- Task instructions
The output is the lines below from the one with "row (R104). -/" through the one with "(.reserved _ _) => true", both included, printed exactly and with no other line.

● ● ● ● ● ● ●

-- ==== Sys2Proof/Machine/State.lean ====
section
/-! DEFINITION. The state of the block (`spec/10_state.md`), grouped by writer as R57 gives it.

`tick` holds the fields only TICK writes, `host` the fields only host commands write, `latch` the two pulse latches
that the host sets and TICK clears, `mem` the sequencer storage that only host commands write. Three fields are not
in R57: `cfg` is the configuration (R8), which is no state and never changes; `pending` is the model's own, the
operations still to be applied (R31; assumption log 1); `emitted` is the output stream of `emit` (R11, R50, R212). -/

namespace Sys2Proof.Machine

/-- One phase-accumulator voice (R45). Its increment is held apart, see `State.inc`. -/
structure Voice where
  /-- `S.acc[v]` (R45). -/
  acc : Word
  /-- `S.idx[v]` (R45). -/
  idx : Half
  /-- `S.active[v]` (R45). -/
  active : Bool
  deriving DecidableEq, Repr

/-- The fields written only by TICK (R57). -/
structure TickRegs where
  /-- `S.tickCounter` (R32). -/
  tickCounter : Word
  /-- `S.lastStepTick` (R35). -/
  lastStepTick : Word
  /-- `S.stepIndex` (R36). -/
  stepIndex : StepNo
  /-- `S.prevStepIndex` (R36). -/
  prevStepIndex : StepNo
  /-- `S.prevPlay` (R38). -/
  prevPlay : Bool
  /-- `S.acc[v]`, `S.idx[v]`, `S.active[v]` for v in 0..5 (R45). -/
  voices : Vector Voice 6
  /-- `S.inc[4]`, `S.inc[5]`; the other four are hardwired to the configuration (R46). -/
  pitchedInc : Vector Half 2
  /-- `S.clickAcc` (R47). -/
  clickAcc : Word
  /-- `S.clickInc` (R47). -/
  clickInc : Half
  /-- `S.clickAmp` (R48). -/
  clickAmp : BitVec 7
  /-- `S.clickDiv` (R48). -/
  clickDiv : BitVec 3
  /-- `S.noiseAcc` (R49). -/
  noiseAcc : Word
  /-- `S.sample` (R50). -/
  sample : Byte
  deriving DecidableEq, Repr

/-- The fields written only by host commands (R57). -/
structure HostRegs where
  /-- `S.stepLength` (R33). -/
  stepLength : Word
  /-- `S.tapHist[0..1]` (R34). -/
  tapHist : Vector Word 2
  /-- `S.tapSlot` (R34). -/
  tapSlot : BitVec 1
  /-- `S.tapCount` (R34). -/
  tapCount : BitVec 2
  /-- `S.prevTapTick` (R34). -/
  prevTapTick : Word
  /-- `S.play` (R39). -/
  play : Bool
  /-- `S.record` (R40). -/
  record : Bool
  /-- `S.reverse` (R41). -/
  reverse : Bool
  /-- `S.mixBlend` (R41). -/
  mixBlend : Bool
  /-- `S.clickEn` (R41). -/
  clickEn : Bool
  /-- `S.extTempo` (R41). -/
  extTempo : Bool
  /-- `S.tapGate` (R41). -/
  tapGate : Bool
  /-- `S.eraseHold` (R41). -/
  eraseHold : Bool
  /-- `S.bank` (R42). -/
  bank : BitVec 2
  /-- `S.livePitch[0..1]` (R43). -/
  livePitch : Vector Half 2
  /-- `S.noiseRate` (R43). -/
  noiseRate : Half
  /-- `S.eraseCount` (R51). -/
  eraseCount : BitVec 10
  /-- `S.eraseBlocked` (R51). -/
  eraseBlocked : Bool
  /-- `S.rdata` (R53). -/
  rdata : Word
  /-- `S.cmdErr` (R53). -/
  cmdErr : Bool
  deriving DecidableEq, Repr

/-- The pulse latches, set by the host and cleared by TICK (R37, R44). -/
structure Latches where
  /-- `S.liveLatch[0..3]` (R44). -/
  live : Vector Bool 4
  /-- `S.stepLatch` (R37). -/
  step : Bool
  deriving DecidableEq, Repr

/-- Slot storage of width `w`: pairs of a slot key and its value, keys strictly rising and no value 0. A slot that is
not listed reads 0, its reset contents (R54). -/
abbrev Store (w : Nat) := List (Nat × BitVec w)

/-- The two storage spaces of R80: TRIG, one bit a slot, and PITCH, 16 bits a slot. -/
structure Memory where
  trig : Store 1
  pitch : Store 16
  deriving DecidableEq, Repr

/-- The whole state. -/
structure State where
  cfg : Config
  tick : TickRegs
  host : HostRegs
  latch : Latches
  mem : Memory
  pending : List Word
  emitted : List Byte
  deriving DecidableEq, Repr

/-- Why a step can stop with a fault: for no reason. The block "raises no exception, trap or fault" and every
operation completes (R280), so this type has no constructor. -/
inductive Fault
  deriving DecidableEq, Repr

/-- Why a step can be refused. -/
inductive Refusal
  /-- An instruction that has no meaning in the model, by its mnemonic. Raised by no arm of `exec`: every row of the
  opcode table has its meaning. It would be safe. -/
  | notModelled (mnemonic : String)
  deriving DecidableEq, Repr

/-- An idle voice (R45 reset values; also what a voice is left as when it ends, R183). -/
def Voice.idle : Voice := { acc := 0, idx := 0, active := false }

/-- Power-on reset under a configuration (R57, R300). -/
def State.resetWith (cfg : Config) : State where
  cfg := cfg
  tick := {
    tickCounter := 0
    lastStepTick := 0
    stepIndex := 31
    prevStepIndex := 31
    prevPlay := false
    voices := Vector.replicate 6 Voice.idle
    pitchedInc := Vector.replicate 2 0
    clickAcc := 0
    clickInc := cfg.clickIncLow
    clickAmp := 0
    clickDiv := 0
    noiseAcc := 0
    sample := 127 }
  host := {
    stepLength := cfg.stepLengthReset
    tapHist := Vector.replicate 2 0
    tapSlot := 0
    tapCount := 0
    prevTapTick := 0
    play := false
    record := false
    reverse := false
    mixBlend := false
    clickEn := false
    extTempo := false
    tapGate := false
    eraseHold := false
    bank := 0
    livePitch := Vector.replicate 2 0
    noiseRate := 0
    eraseCount := 0
    eraseBlocked := false
    rdata := 0
    cmdErr := false }
  latch := { live := Vector.replicate 4 false, step := false }
  mem := { trig := [], pitch := [] }
  pending := []
  emitted := []

/-- The block right after power-on reset (R300), under the configuration it was built with. -/
def State.reset : State := State.resetWith Config.installed

end Sys2Proof.Machine
end

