-- ==== Sys2Proof/Syntax.lean ====
section
/-! DEFINITION. The operations of the block: one constructor of `Instr` per row of `spec/opcode_table.json`
(`spec/30_encoding.md` R104), and the selectors their fields decode to.

The block has no instruction set of its own; its "instructions" are the TICK operation and the host command words
(R2, R104). -/

namespace Sys2Proof

/-- The flag identifiers of SETFLAG (R105); 6..15 are reserved (R110 b). -/
inductive FlagSel
  | reverse | mixBlend | clickEn | extTempo | tapGate | eraseHold
  | reserved (id : BitVec 4)
  deriving DecidableEq, Repr

/-- The register numbers of RDREG (R55); 28..31 are reserved (R110 c). -/
inductive RegSel
  | status | mode | tickCount | stepLength | lastStepTick | tapHist0 | tapHist1 | prevTapTick
  | livePitch0 | livePitch1 | noiseRate | click | eraseCount | sample | clickAcc | noiseAcc
  | vacc (v : VoiceNo) | vidx (v : VoiceNo)
  | reserved (r : BitVec 5)
  deriving DecidableEq, Repr

/-- The slots RDSEQ can name (R106): a TRIG slot, a PITCH slot, or the reserved form, the PITCH space of a
trigger-only track (R110 d). -/
inductive SeqSel
  | trig (t : Track) (a : Slot)
  | pitch (m : Melodic) (a : Slot)
  | reserved (t : BitVec 2) (a : Slot)
  deriving DecidableEq, Repr

/-- One operation of the block (R104). -/
inductive Instr
  /-- OP 0x0 (R260). -/
  | nop
  /-- OP 0x1 (R120). -/
  | tick
  /-- OP 0x2 (R170). -/
  | trig (n : Track)
  /-- OP 0x3 (R190). -/
  | setpitch (m : Melodic) (val : Half)
  /-- OP 0x4 (R213). -/
  | setnoise (val : Half)
  /-- OP 0x5 (R261). -/
  | setflag (id : FlagSel) (b : Bool)
  /-- OP 0x6 (R140). -/
  | play (b : Bool)
  /-- OP 0x7 (R240). -/
  | rectoggle
  /-- OP 0x8 (R141). -/
  | tap
  /-- OP 0x9 (R172). -/
  | bank (n : BitVec 2)
  /-- OP 0xA (R147). -/
  | step
  /-- OP 0xB (R242). -/
  | loopiter
  /-- OP 0xC (R145). -/
  | settempo (val : BitVec 28)
  /-- OP 0xD (R263). -/
  | rdreg (r : RegSel)
  /-- OP 0xE (R265). -/
  | rdseq (q : SeqSel)
  /-- OP 0xF (R266). -/
  | reservedF
  deriving DecidableEq, Repr

/-- The two agents of the block (R30). -/
inductive Agent
  | tickEngine | host
  deriving DecidableEq, Repr

/-- Which agent issues an operation: the timer issues TICK, the host every other word (R108, R287). -/
def Instr.agent : Instr → Agent
  | .tick => .tickEngine
  | .nop | .trig _ | .setpitch _ _ | .setnoise _ | .setflag _ _ | .play _ | .rectoggle | .tap | .bank _ | .step
  | .loopiter | .settempo _ | .rdreg _ | .rdseq _ | .reservedF => .host

/-- The opcode field of an operation's row (R104). -/
def Instr.opcode : Instr → BitVec 4
  | .nop => 0x0
  | .tick => 0x1
  | .trig _ => 0x2
  | .setpitch _ _ => 0x3
  | .setnoise _ => 0x4
  | .setflag _ _ => 0x5
  | .play _ => 0x6
  | .rectoggle => 0x7
  | .tap => 0x8
  | .bank _ => 0x9
  | .step => 0xA
  | .loopiter => 0xB
  | .settempo _ => 0xC
  | .rdreg _ => 0xD
  | .rdseq _ => 0xE
  | .reservedF => 0xF

/-- The reserved encodings of R110: OP 0xF, a reserved SETFLAG id, a reserved RDREG number, the reserved RDSEQ
form. -/
def Instr.isReserved : Instr → Bool
  | .reservedF => true
  | .setflag (.reserved _) _ => true
  | .rdreg (.reserved _) => true
  | .rdseq (.reserved _ _) => true
  | .nop | .tick | .trig _ | .setpitch _ _ | .setnoise _ | .setflag _ _ | .play _ | .rectoggle | .tap | .bank _
  | .step | .loopiter | .settempo _ | .rdreg _ | .rdseq _ => false

end Sys2Proof
end

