-- ==== Sys2Proof/Machine/Assembler.lean ====
section
/-! DEFINITION. The assembler of `spec/30_encoding.md` R111 and the pseudo-operations of R112. It is no part of the
block: it turns a line of source text into the command words a host or a timer would issue. -/

namespace Sys2Proof.Machine

/-- Why a line does not assemble (R111). -/
inductive AsmError
  /-- No operation of R111 or R112 has this mnemonic with this many operands. -/
  | unknownOperation
  /-- An operand is neither a number nor a name its place allows. -/
  | badOperand
  /-- An operand does not fit its field. -/
  | operandTooLarge
  deriving DecidableEq, Repr

/-! ## Lexing -/

/-- Blanks between the parts of a line. -/
def isBlank (c : Char) : Bool := c == ' ' || c == '\t'

/-- The text without blanks at either end. -/
def trimBlanks (cs : List Char) : List Char := ((cs.dropWhile isBlank).reverse.dropWhile isBlank).reverse

/-- Cut a text at every separator. -/
def cutAt (sep : Char) : List Char → List (List Char)
  | [] => [[]]
  | c :: cs =>
    match cutAt sep cs with
    | [] => [[c]]
    | part :: parts => if c == sep then [] :: part :: parts else (c :: part) :: parts

/-- The operands of a line: comma-separated, none in an empty text (R111). -/
def cutOperands (cs : List Char) : List (List Char) :=
  if trimBlanks cs = [] then [] else (cutAt ',' cs).map trimBlanks

/-- The value of a digit character in bases up to sixteen. -/
def digitValue (c : Char) : Option Nat :=
  if '0' ≤ c ∧ c ≤ '9' then some (c.toNat - 48)
  else if 'a' ≤ c ∧ c ≤ 'f' then some (c.toNat - 87)
  else if 'A' ≤ c ∧ c ≤ 'F' then some (c.toNat - 55)
  else none

/-- The number the digits stand for in a base, most significant first, after `acc`. -/
def digitsValue (base : Nat) : List Char → Nat → Option Nat
  | [], acc => some acc
  | c :: cs, acc =>
    match digitValue c with
    | some d => if d < base then digitsValue base cs (acc * base + d) else none
    | none => none

/-- A number: decimal, or hexadecimal after `0x` (R111). -/
def parseNumber : List Char → Option Nat
  | [] => none
  | ['0', 'x'] => none
  | '0' :: 'x' :: cs => digitsValue 16 cs 0
  | cs => digitsValue 10 cs 0

/-! ## Names of operands (R55, R105, R111) -/

/-- The names of the SETFLAG identifiers (R105, R111). -/
def flagNames : List (String × Nat) :=
  [("REVERSE", 0), ("MIX_BLEND", 1), ("CLICK_EN", 2), ("EXT_TEMPO", 3), ("TAP_GATE", 4), ("ERASE_HOLD", 5)]

/-- The register names (R55). -/
def registerNames : List (String × Nat) :=
  [("STATUS", 0), ("MODE", 1), ("TICK_COUNT", 2), ("STEP_LENGTH", 3), ("LAST_STEP_TICK", 4), ("TAP_HIST0", 5),
   ("TAP_HIST1", 6), ("PREV_TAP_TICK", 7), ("LIVE_PITCH0", 8), ("LIVE_PITCH1", 9), ("NOISE_RATE", 10), ("CLICK", 11),
   ("ERASE_COUNT", 12), ("SAMPLE", 13), ("CLICK_ACC", 14), ("NOISE_ACC", 15)] ++
  [("VACC_0", 16), ("VIDX_0", 17), ("VACC_1", 18), ("VIDX_1", 19), ("VACC_2", 20), ("VIDX_2", 21), ("VACC_3", 22),
   ("VIDX_3", 23), ("VACC_4", 24), ("VIDX_4", 25), ("VACC_5", 26), ("VIDX_5", 27)]

/-- The names of the RDSEQ spaces (R111). -/
def spaceNames : List (String × Nat) := [("TRIG", 0), ("PITCH", 1)]

/-- An operand's value: a number or one of the allowed names. -/
def operandValue (names : List (String × Nat)) (cs : List Char) : Except AsmError Nat :=
  match names.find? fun p => p.1.toList == cs with
  | some p => .ok p.2
  | none =>
    match parseNumber cs with
    | some n => .ok n
    | none => .error .badOperand

/-- An operand that must fit a field of `bits` bits (R111: otherwise "an assembly error"). -/
def fieldValue (bits : Nat) (names : List (String × Nat)) (cs : List Char) : Except AsmError (BitVec bits) := do
  let n ← operandValue names cs
  if n < 2 ^ bits then .ok (BitVec.ofNat bits n) else .error .operandTooLarge

/-- A one-bit operand as a truth value. -/
def bitValue (cs : List Char) : Except AsmError Bool := do
  let b ← fieldValue 1 [] cs
  return b == 1

/-! ## Operations -/

/-- The operations a mnemonic with its operands stands for: one of R111, or the expansion of a pseudo-operation of
R112. -/
def expandLine (mnemonic : String) (ops : List (List Char)) : Except AsmError (List Instr) :=
  match mnemonic, ops with
  | "NOP", [] => .ok [.nop]
  | "TICK", [] => .ok [.tick]
  | "TRIG", [n] => do return [.trig (← fieldValue 2 [] n).toFin]
  | "SETPITCH", [m, v] => do return [.setpitch (← fieldValue 1 [] m).toFin (← fieldValue 16 [] v)]
  | "SETNOISE", [v] => do return [.setnoise (← fieldValue 16 [] v)]
  | "SETFLAG", [id, b] => do return [.setflag (decodeFlag (← fieldValue 4 flagNames id)) (← bitValue b)]
  | "PLAY", [b] => do return [.play (← bitValue b)]
  | "RECTOGGLE", [] => .ok [.rectoggle]
  | "TAP", [] => .ok [.tap]
  | "BANK", [n] => do return [.bank (← fieldValue 2 [] n)]
  | "STEP", [] => .ok [.step]
  | "LOOPITER", [] => .ok [.loopiter]
  | "SETTEMPO", [v] => do return [.settempo (← fieldValue 28 [] v)]
  | "RDREG", [r] => do return [.rdreg (decodeReg (← fieldValue 5 registerNames r))]
  | "RDSEQ", [sp, t, a] => do
    return [.rdseq (decodeSeq (← fieldValue 1 spaceNames sp) (← fieldValue 2 [] t) (← fieldValue 7 [] a))]
  | "TICKS", [k] => do return List.replicate (← operandValue [] k) .tick
  | "LOOPITERS", [k] => do return List.replicate (← operandValue [] k) .loopiter
  | "START", [] => .ok [.play true]
  | "STOP", [] => .ok [.play false]
  | "REVERSE", [b] => do return [.setflag .reverse (← bitValue b)]
  | "BLEND", [b] => do return [.setflag .mixBlend (← bitValue b)]
  | "CLICK", [b] => do return [.setflag .clickEn (← bitValue b)]
  | "EXTTEMPO", [b] => do return [.setflag .extTempo (← bitValue b)]
  | "TAPGATE", [b] => do return [.setflag .tapGate (← bitValue b)]
  | "ERASEHOLD", [b] => do return [.setflag .eraseHold (← bitValue b)]
  | _, _ => .error .unknownOperation

/-- Assemble one line: a comment starts at `;`, an empty line gives no word (R111). -/
def assembleLine (line : String) : Except AsmError (List Word) :=
  let text := trimBlanks (line.toList.takeWhile (· != ';'))
  if text = [] then .ok []
  else do
    let is ← expandLine (String.ofList (text.takeWhile (!isBlank ·))) (cutOperands (text.dropWhile (!isBlank ·)))
    return is.map encode

/-- Assemble a program, line by line, up to the first error. -/
def assemble : List String → Except AsmError (List Word)
  | [] => .ok []
  | line :: rest => do return (← assembleLine line) ++ (← assemble rest)

end Sys2Proof.Machine
end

● ● ● ● ● ● ●

- Worked solution
/-- The opcode field of an operation's row (R104). -/
def Instr.opcode : Instr → BitVec 4
  | .nop => 0x0
  | .tick => 0x1
  | .trig _ => 0x2
  | .setpitch _ _ => 0x3
  | .setnoise _ => 0x4
  | .setflag _ _ => 0x5
  | .play _ => 0x6
  | .rectoggle => 0x7
  | .tap => 0x8
  | .bank _ => 0x9
  | .step => 0xA
  | .loopiter => 0xB
  | .settempo _ => 0xC
  | .rdreg _ => 0xD
  | .rdseq _ => 0xE
  | .reservedF => 0xF

/-- The reserved encodings of R110: OP 0xF, a reserved SETFLAG id, a reserved RDREG number, the reserved RDSEQ
form. -/
def Instr.isReserved : Instr → Bool
  | .reservedF => true
  | .setflag (.reserved _) _ => true
  | .rdreg (.reserved _) => true
  | .rdseq (.reserved _ _) => true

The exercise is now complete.